Heidegger Comes to the Mountain



Questions and Answers

What inspired or motivated you to write this poem?

In August of 2012, my adult daughter and I determined to live in France for three months while she improved her French in order to improve her prospects of becoming a French immersion teacher in Canada. Though I had travelled in Europe a number of times with my husband (who was unable to accompany us this time), I had always gone as a tourist. My daughter and I settled on Aix-en-Provence for our stay because it was a medium-sized city, reputedly rich in arts and culture. She signed up for French lessons at her level and I at mine. She made friends, ran a marathon; I walked daily, lingering in book stores and art galleries. Until I arrived, I hadn’t known Aix had been the life-long home of the post-Impressionist painter Paul Cézanne. Almost immediately Cézanne become my muse, just as the painter-poet William Blake had done when I was in my twenties. I followed C. everywhere, or he followed me: the Granet Museum, the école where he first met his friend Émile Zola; his family estate the Jas de Bouffan; the Bibémus quarries where he discovered cubism before Picasso; the roads he walked daily with his paints and canvases; his graveside. I devoured a major biography by Alex Danchev, Cézanne’s letters, and Rilke’s letters on viewing a Cézanne exhibition in Paris in 1907 shortly after the artist’s death. I climbed Mount Sainte-Victoire, Cézanne ’s holy mountain just outside the city, which he painted over 86 times. We entered a “heart-soul-mind-clench.” Slowly, a sequence of ekphrastic poems (poems in which poetry dialogues with visual art) emerged.

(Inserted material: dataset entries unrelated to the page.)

-- ==== Sys2Proof/Laws/Lines.lean ====
section
/-!
SUPPORT. Hub accesses of many lines: where a context translates nothing, and where an identity range maps plain memory; and the
length of a save image.
-/

namespace Sys2Proof.Machine
/-- The identity range of the first 256 MiB, for every access. -/
def lbId : LbEntry := { ctx := 0, idx := 0, entry := BitVec.ofNat 256 (0xFFFF * 2 ^ 157 + 0xBD), desc := 0, mdc := 0, pages := [] }

theorem probe_bad {x : Nat} {s : State} {n : Need} (h0 : s.hubX = []) (h : ∀ va, ∃ f, hubXlate s x va n false = (f, s) ∧ ∀ a b c d, f ≠ .page a b c d) :
    ∀ l : List (BitVec 64 × Need), (∀ p ∈ l, p.2 = n) → hubProbe x l s = (false, s)
  | [], _ => rfl
  | (va, m) :: t, hl => by
    have hm : m = n := hl (va, m) (List.mem_cons_self ..)
    subst hm
    obtain ⟨f, hf, hp⟩ := h va
    unfold hubProbe
    rw [h0, hf]
    have ht := probe_bad h0 h t (fun p hp => hl p (List.mem_cons_of_mem _ hp))
    cases f with
    | page a b c d => exact absurd rfl (hp a b c d)
    | _ => exact ht

theorem lines_need {va : BitVec 64} {n : Nat} {m : Need} : ∀ p ∈ linesOf va n m, p.2 = m := by
  intro p hp
  unfold linesOf at hp
  obtain ⟨q, -, rfl⟩ := List.mem_map.1 hp
  rfl

theorem xlate_off {s : State} {x : Nat} {va : BitVec 64} {n : Need} (h0 : s.hubX = []) (h1 : s.hlb = []) (h2 : xctlEn (getCtx s x) = false) :
    hubXlate s x va n false = (.fault St.xlateMiss (BitVec.ofNat 3 1), s) := by
  unfold hubXlate hubEntry
  rw [h0, h1]
  simp only [List.find?_nil, lbFind, searchFill, h2, search]
  rfl

theorem write_off {s : State} {x src : Nat} {va : BitVec 64} {n : Need} {bs : List Byte} {r : Reply} (h0 : s.hubX = []) (h1 : s.hlb = [])
    (h2 : xctlEn (getCtx s x) = false) (hb : bs ≠ []) : ∃ b t, hubWrite s x src va n bs r = ⟨St.xlateMiss, b, t⟩ := by
  unfold hubWrite pieces
  rw [if_neg (by intro h; exact hb (List.length_eq_zero_iff.1 h))]
  unfold hubWriteLoop hubAccess
  rw [xlate_off h0 h1 h2]
  exact ⟨_, _, rfl⟩

/-- The first `B` bytes are plain memory of context 0, which the identity range maps, and every tower has a route to the hub die. -/
structure QuietBelow (s : State) (B : Nat) : Prop where
  plain : ∀ o < B, PlainLine s 0 o
  here : ∀ x < 2 ^ 28, levelOf s x = 0
  routes : ∀ o < B, dieCode s hubDie (homeTower s o) = St.ok
  kept : s.lost = []
  free : ∀ o < B, chanHeld s o = false
  waits : s.hubX = []
  entry : s.hlb = [lbId]

/-- Bytes of memory are no part of that. -/
theorem QuietBelow.mem {s : State} {B : Nat} (h : QuietBelow s B) (m : List Host.Cell) : QuietBelow (withMem s m) B :=
  ⟨fun o ho => h.plain o ho, h.here, fun o ho => by
    rw [dieCode_congr (s := s) (t := withMem s m) rfl]
    exact h.routes o ho, h.kept, h.free, h.waits, h.entry⟩

theorem clearMarker_quiet {s : State} {B o : Nat} (h : QuietBelow s B) (ho : o < B) : clearMarker s o = s := by
  have hl : tset none s.lost (o / 64) none = s.lost := by rw [h.kept]; rfl
  have hm := (h.plain o ho o rfl).2.2.2.1
  unfold clearMarker
  dsimp only
  rw [hl, show marker { s with lost := s.lost } o = none from hm]
  rfl

theorem resolve_id {s : State} {va : BitVec 64} {n : Need} (hn : n = .read ∨ n = .both) (h : ∀ x < 2 ^ 28, levelOf s x = 0) (hv : va.toNat < 2 ^ 28) :
    resolve s 0 lbId va n false hubDie = (.target (.loc va.toNat) true, lbId, s) := by
  have hm : reMalformed s lbId.mdc lbId.entry lbId.desc = false := by
    unfold reMalformed
    rw [show reMig lbId.entry = false by decide +kernel]
    simp only [Bool.false_and, Bool.or_false]
    decide +kernel
  have hw : permits lbId.entry n = true := by rcases hn with rfl | rfl <;> decide +kernel
  unfold resolve
  dsimp only
  rw [hm, hw, show reMig lbId.entry = false by decide +kernel, show reTkind lbId.entry = 0 by decide +kernel,
    show reTarget lbId.entry = 0 by decide +kernel, show reStart lbId.entry = 0 by decide +kernel]
  rw [show 0 + (va.toNat - 0 * 4096) = va.toNat by omega, h _ hv, Nat.div_eq_of_lt (show va.toNat < 2 ^ 58 by omega),
    Nat.mod_eq_of_lt (show va.toNat < 2 ^ 41 by omega)]
  rw [if_neg (by decide), if_neg (by decide), if_neg (by decide), if_neg (by decide), if_neg (by simp), if_pos rfl]
  rfl

theorem xlate_id {s : State} {va : BitVec 64} {n : Need} (hn : n = .read ∨ n = .both) (h : ∀ x < 2 ^ 28, levelOf s x = 0) (h0 : s.hubX = [])
    (h1 : s.hlb = [lbId]) (hv : va.toNat < 2 ^ 28) : hubXlate s 0 va n false = (.target (.loc va.toNat) true, s) := by
  have hf : lbFind s.hlb 0 (va.toNat / 4096) = some lbId := by
    rw [h1]
    unfold lbFind
    rw [List.find?_cons_of_pos]
    have : reCovers lbId.entry (va.toNat / 4096) = true := by
      unfold reCovers
      rw [show reValid lbId.entry = true by decide +kernel, show reStart lbId.entry = 0 by decide +kernel, show reLenM1 lbId.entry = 65535 by decide +kernel]
      simp; omega
    rw [this]; decide
  have hl : lbTouch s.hlb lbId lbId = s.hlb := by rw [h1]; decide +kernel
  unfold hubXlate hubEntry
  dsimp only
  rw [h0]
  simp only [List.find?_nil]
  rw [hf]
  simp only [resolve_id hn h hv]
  rw [hl]
  simp only [h0, List.filter_nil]
  rw [← h0]

/-- An access that succeeds records no fault. -/
theorem ownFault_ok (s : State) (x : Nat) (need : Need) (src : Nat) (va : BitVec 64) : ownFault s x St.ok need src va = s := by
  unfold ownFault
  rw [if_neg]
  rintro (h | ⟨-, h, -⟩)
  · exact absurd h (by decide)
  · exact h rfl

/-- One hub write of plain memory. -/
theorem write_one {s : State} {src B : Nat} {va : BitVec 64} {k : Nat} {bs : List Byte} (q : QuietBelow s B) (hB : B ≤ 2 ^ 28) (hv : va.toNat < B)
    (hb : va.toNat % 64 + bs.length ≤ 64) :
    ∃ d m, hubAccess s 0 src va .both k bs 0 0 0 .home 0 false = ⟨St.ok, d, withMem s m⟩ := by
  have hp := q.plain _ hv
  unfold hubAccess
  rw [xlate_id (.inr rfl) q.here q.waits q.entry (by omega)]
  dsimp only [hubLocal]
  rw [if_neg (by rw [q.free _ hv]; decide)]
  unfold hereWrite
  rw [hp.hereCheck (q.routes _ hv), if_neg (by simp), hp.recall]
  by_cases hl : bs.length < 64
  · rw [hp.write bs hl]
    exact ⟨[], _, by dsimp only; rw [ownFault_ok]⟩
  · rw [hp.writeLine (by omega) bs (by omega), clearMarker_quiet q hv]
    exact ⟨[], _, by dsimp only; rw [ownFault_ok]⟩

/-- One hub read of plain memory. -/
theorem read_one {s : State} {src B sk : Nat} {va : BitVec 64} {k : Nat} (hs : src ≠ 4) (q : QuietBelow s B) (hB : B ≤ 2 ^ 28) (hv : va.toNat < B)
    (hb : va.toNat % 64 + k ≤ 64) : ∃ d, hubAccess s 0 src va .read k [] 0 0 0 .home sk false = ⟨St.ok, d, s⟩ := by
  have hp := q.plain _ hv
  unfold hubAccess
  rw [xlate_id (.inl rfl) q.here q.waits q.entry (by omega)]
  dsimp only [hubLocal]
  rw [if_neg (by rw [q.free _ hv]; decide), if_neg hs, hp.hereRead (q.routes _ hv) k hb]
  exact ⟨_, by dsimp only; rw [ownFault_ok]⟩

theorem probe_quiet {s : State} {B : Nat} {n : Need} (hn : n = .read ∨ n = .both) (q : QuietBelow s B) (hB : B ≤ 2 ^ 28) :
    ∀ l : List (BitVec 64 × Need), (∀ p ∈ l, p.2 = n ∧ p.1.toNat < B) → hubProbe 0 l s = (false, s)
  | [], _ => rfl
  | (va, m) :: t, hl => by
    obtain ⟨hm, hv⟩ := hl (va, m) (List.mem_cons_self ..)
    dsimp only at hm hv
    subst hm
    unfold hubProbe
    rw [q.waits, xlate_id hn q.here q.waits q.entry (by omega)]
    exact probe_quiet hn q hB t (fun p hp => hl p (List.mem_cons_of_mem _ hp))

theorem pieces_below {m B : Nat} : ∀ (f x n : Nat), x + n ≤ B → ∀ p ∈ pieces m f x n, p.1 < B
  | 0, _, _, _, p, hp => by cases hp
  | f + 1, x, n, h, p, hp => by
    unfold pieces at hp
    split at hp
    · cases hp
    · rcases List.mem_cons.1 hp with rfl | hp
      · dsimp only; omega
      · exact pieces_below f _ _ (by omega) p hp

theorem lines_below {n : Nat} {m : Need} (hn : n ≤ 2 ^ 28) : ∀ p ∈ linesOf 0 n m, p.2 = m ∧ p.1.toNat < n := by
  intro p hp
  unfold linesOf at hp
  obtain ⟨q, hq, rfl⟩ := List.mem_map.1 hp
  have := pieces_below (B := n) _ _ _ (by show 0 + n ≤ _; omega) q hq
  refine ⟨rfl, ?_⟩
  show (BitVec.ofNat 64 q.1).toNat < _
  rw [BitVec.toNat_ofNat]; omega

theorem pieces_within {m : Nat} (hm : 0 < m) : ∀ (f x n : Nat), ∀ p ∈ pieces m f x n, p.1 % m + p.2 ≤ m
  | 0, _, _, p, hp => by cases hp
  | f + 1, x, n, p, hp => by
    unfold pieces at hp
    split at hp
    · cases hp
    · rcases List.mem_cons.1 hp with rfl | hp
      · have := Nat.mod_lt x hm
        dsimp only
        omega
      · exact pieces_within hm f _ _ p hp

theorem readLoop_quiet {src B : Nat} {s : State} (hs : src ≠ 4) (q : QuietBelow s B) (hB : B ≤ 2 ^ 28) :
    ∀ (l : List (Nat × Nat)) (sk : Nat) (acc : List Byte), (∀ p ∈ l, p.1 < B ∧ p.1 % 64 + p.2 ≤ 64) →
      ∃ d, hubReadLoop 0 src .read false .home l sk s acc = ⟨St.ok, d, s⟩
  | [], _, acc, _ => ⟨acc, rfl⟩
  | (a, k) :: t, sk, acc, hl => by
    obtain ⟨ha, hk⟩ := hl (a, k) (List.mem_cons_self ..)
    dsimp only at ha hk
    have e : (BitVec.ofNat 64 a).toNat = a := by rw [BitVec.toNat_ofNat]; omega
    obtain ⟨d, he⟩ := read_one (src := src) (sk := sk) (k := k) (va := BitVec.ofNat 64 a) hs q hB (by rw [e]; exact ha) (by rw [e]; exact hk)
    unfold hubReadLoop
    rw [he]
    exact readLoop_quiet hs q hB t (sk + k) (acc ++ d) (fun p hp => hl p (List.mem_cons_of_mem _ hp))

theorem writeLoop_quiet {src B : Nat} (hB : B ≤ 2 ^ 28) : ∀ (l : List (Nat × Nat)) (s : State) (bs : List Byte), QuietBelow s B →
    (∀ p ∈ l, p.1 < B ∧ p.1 % 64 + p.2 ≤ 64) → ∃ d t, hubWriteLoop 0 src .both .home l s bs = ⟨St.ok, d, t⟩
  | [], s, _, _, _ => ⟨[], s, rfl⟩
  | (a, k) :: t, s, bs, q, hl => by
    obtain ⟨ha, hk⟩ := hl (a, k) (List.mem_cons_self ..)
    dsimp only at ha hk
    have e : (BitVec.ofNat 64 a).toNat = a := by rw [BitVec.toNat_ofNat]; omega
    obtain ⟨d, m, he⟩ := write_one (src := src) (k := k) (bs := bs.take k) (va := BitVec.ofNat 64 a) q hB (by rw [e]; exact ha)
      (by rw [e, List.length_take]; omega)
    unfold hubWriteLoop
    rw [he]
    exact writeLoop_quiet hB t _ (bs.drop k) (q.mem m) (fun p hp => hl p (List.mem_cons_of_mem _ hp))

theorem read_quiet {s : State} {src n : Nat} (hs : src ≠ 4) (q : QuietBelow s n) (hn : n ≤ 2 ^ 28) : ∃ d, hubRead s 0 src 0 n .home = ⟨St.ok, d, s⟩ :=
  readLoop_quiet hs q hn _ 0 [] fun p hp =>
    ⟨pieces_below (B := n) (n / 64 + 2) 0 n (by omega) p hp, pieces_within (by decide) _ _ _ p hp⟩
theorem write_quiet {s : State} {src : Nat} {bs : List Byte} (q : QuietBelow s bs.length) (hn : bs.length ≤ 2 ^ 28) :
    ∃ d t, hubWrite s 0 src 0 .both bs .home = ⟨St.ok, d, t⟩ :=
  writeLoop_quiet hn _ s bs q fun p hp =>
    ⟨pieces_below (B := bs.length) (bs.length / 64 + 2) 0 bs.length (by omega) p hp, pieces_within (by decide) _ _ _ p hp⟩

theorem blocks_length {n m : Nat} {f : Nat → List Byte} (h : ∀ i, (f i).length = m) : (blocks n f).length = n * m := by
  unfold blocks
  rw [List.length_flatMap]
  have : (List.range n).map (List.length ∘ f) = (List.range n).map fun _ => m := by
    apply List.map_congr_left; intro i _; exact h i
  simp [Function.comp_def, h]
theorem padTo_length (n : Nat) (l : List Byte) : (padTo n l).length = n := slice_length l 0 n
theorem waitBytes_length (k : CoreSt) : (waitBytes k).length = 48 := by
  unfold waitBytes
  split <;> simp
theorem tableRec_length (k : CoreSt) (n : Nat) : (tableRec k n).length = 8 := by
  unfold tableRec
  dsimp only
  split <;> simp
theorem holdRec_length (k : CoreSt) (n : Nat) : (holdRec k n).length = 128 := by
  unfold holdRec
  split <;> simp [padTo_length]
/-- The image of a core has the size of Table 5.23. -/
theorem imageBytes_length (k : CoreSt) : (imageBytes k).length = imageSize := by
  unfold imageBytes stateBlock
  simp only [List.length_append, rdN_length, toLe_length, waitBytes_length,
    blocks_length (fun i => toLe_length 4 (tget 0 k.mem.acc i).toNat), blocks_length (fun i => toLe_length 8 (tget 0 k.mem.vreg i).toNat),
    blocks_length (fun n => padTo_length 16384 ((tableBytes k n).drop 64)), blocks_length (fun c => padTo_length 8192 ((chanAt k c).queue.flatMap fun d => toLe 64 d.raw.toNat)),
    blocks_length (fun i => toLe_length 2 (genGet k.mem i).toNat), blocks_length (fun i => toLe_length 8 (sreg k i).toNat),
    blocks_length (fun i => toLe_length 8 (areg k i).toNat), blocks_length (f := loopRec k) (m := 16) (fun i => by simp [loopRec]),
    blocks_length (f := fun u => toLe 4 (tget 0 k.cr.ucnt u).toNat ++ toLe 4 (tget 0 k.cr.ecode u).toNat) (m := 8) (fun i => by simp),
    blocks_length (fun n => padTo_length 64 (tableBytes k n)), blocks_length (f := tableRec k) (tableRec_length k),
    blocks_length (f := dmaRec k) (m := 40) (fun i => by simp [dmaRec]), blocks_length (f := holdRec k) (holdRec_length k)]
  decide
end Sys2Proof.Machine
end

Our heady days ended just before Christmas, but I brought Cézanne home with me to Fort Langley where we viewed Golden Ears peaks and Mount Baker from the dikes in the Fraser Valley. It seemed as if we were experiencing the beauty of the BC landscape through each other’s eyes. “Heidegger Comes to the Mountain” was written several months after my return to Canada where I continued my contemplation, research, and crafting.

What did you find particularly challenging in writing this poem?

Dealing with Martin Heidegger himself was the biggest challenge. After all, it is well known that Heidegger had been a member of the Nazi party during WWII, something his former student Hannah Arendt, who was herself Jewish, struggled with enormously. I love philosophy and had delved into Heidegger’s Being and Time before coming to Aix, but found it weighty and somewhat abstract. Yet I was attracted to the philosopher’s notion of “Dasein”—being-in-the-world (being there, or here; presence; being present). How can one convey in concepts an experience of Is-ness beyond all metaphysical notions, a presence that moves through thinking, feeling, language and the body? Dasein. Then I discovered that Martin Heidegger also adored Cézanne. Not only was he mesmerized before his predecessor’s paintings, but he respected the artist so much that he made pilgrimages to Aix beginning in 1956 that continued for ten years. He even wrote a poem about his hero. He wasn’t the only modernist who worshipped at Cézanne’s feet. The provincial artist whose work had been reviled by the academy and who had to exhibit his work at the Salon des Refusés (the salon of the rejects), soon became the progenitor of a new way of “seeing seeing,” of being-in-the-world. His participation in nature through painting was a quantum act of “being here” from many perspectives at once. Picasso borrowed his techniques and took them further; D. H. Lawrence worshipped him; Gertrude Stein came to live in his hometown. So my poem “Heidegger Comes to the Mountain” is a late-arriving petit homage. The challenge of this poem was to reference Heidegger and Cézanne without becoming too obscure or explanatory. My longing remains to access these liminal places where poetry, painting, philosophy, and music interpenetrate, collude, and dance.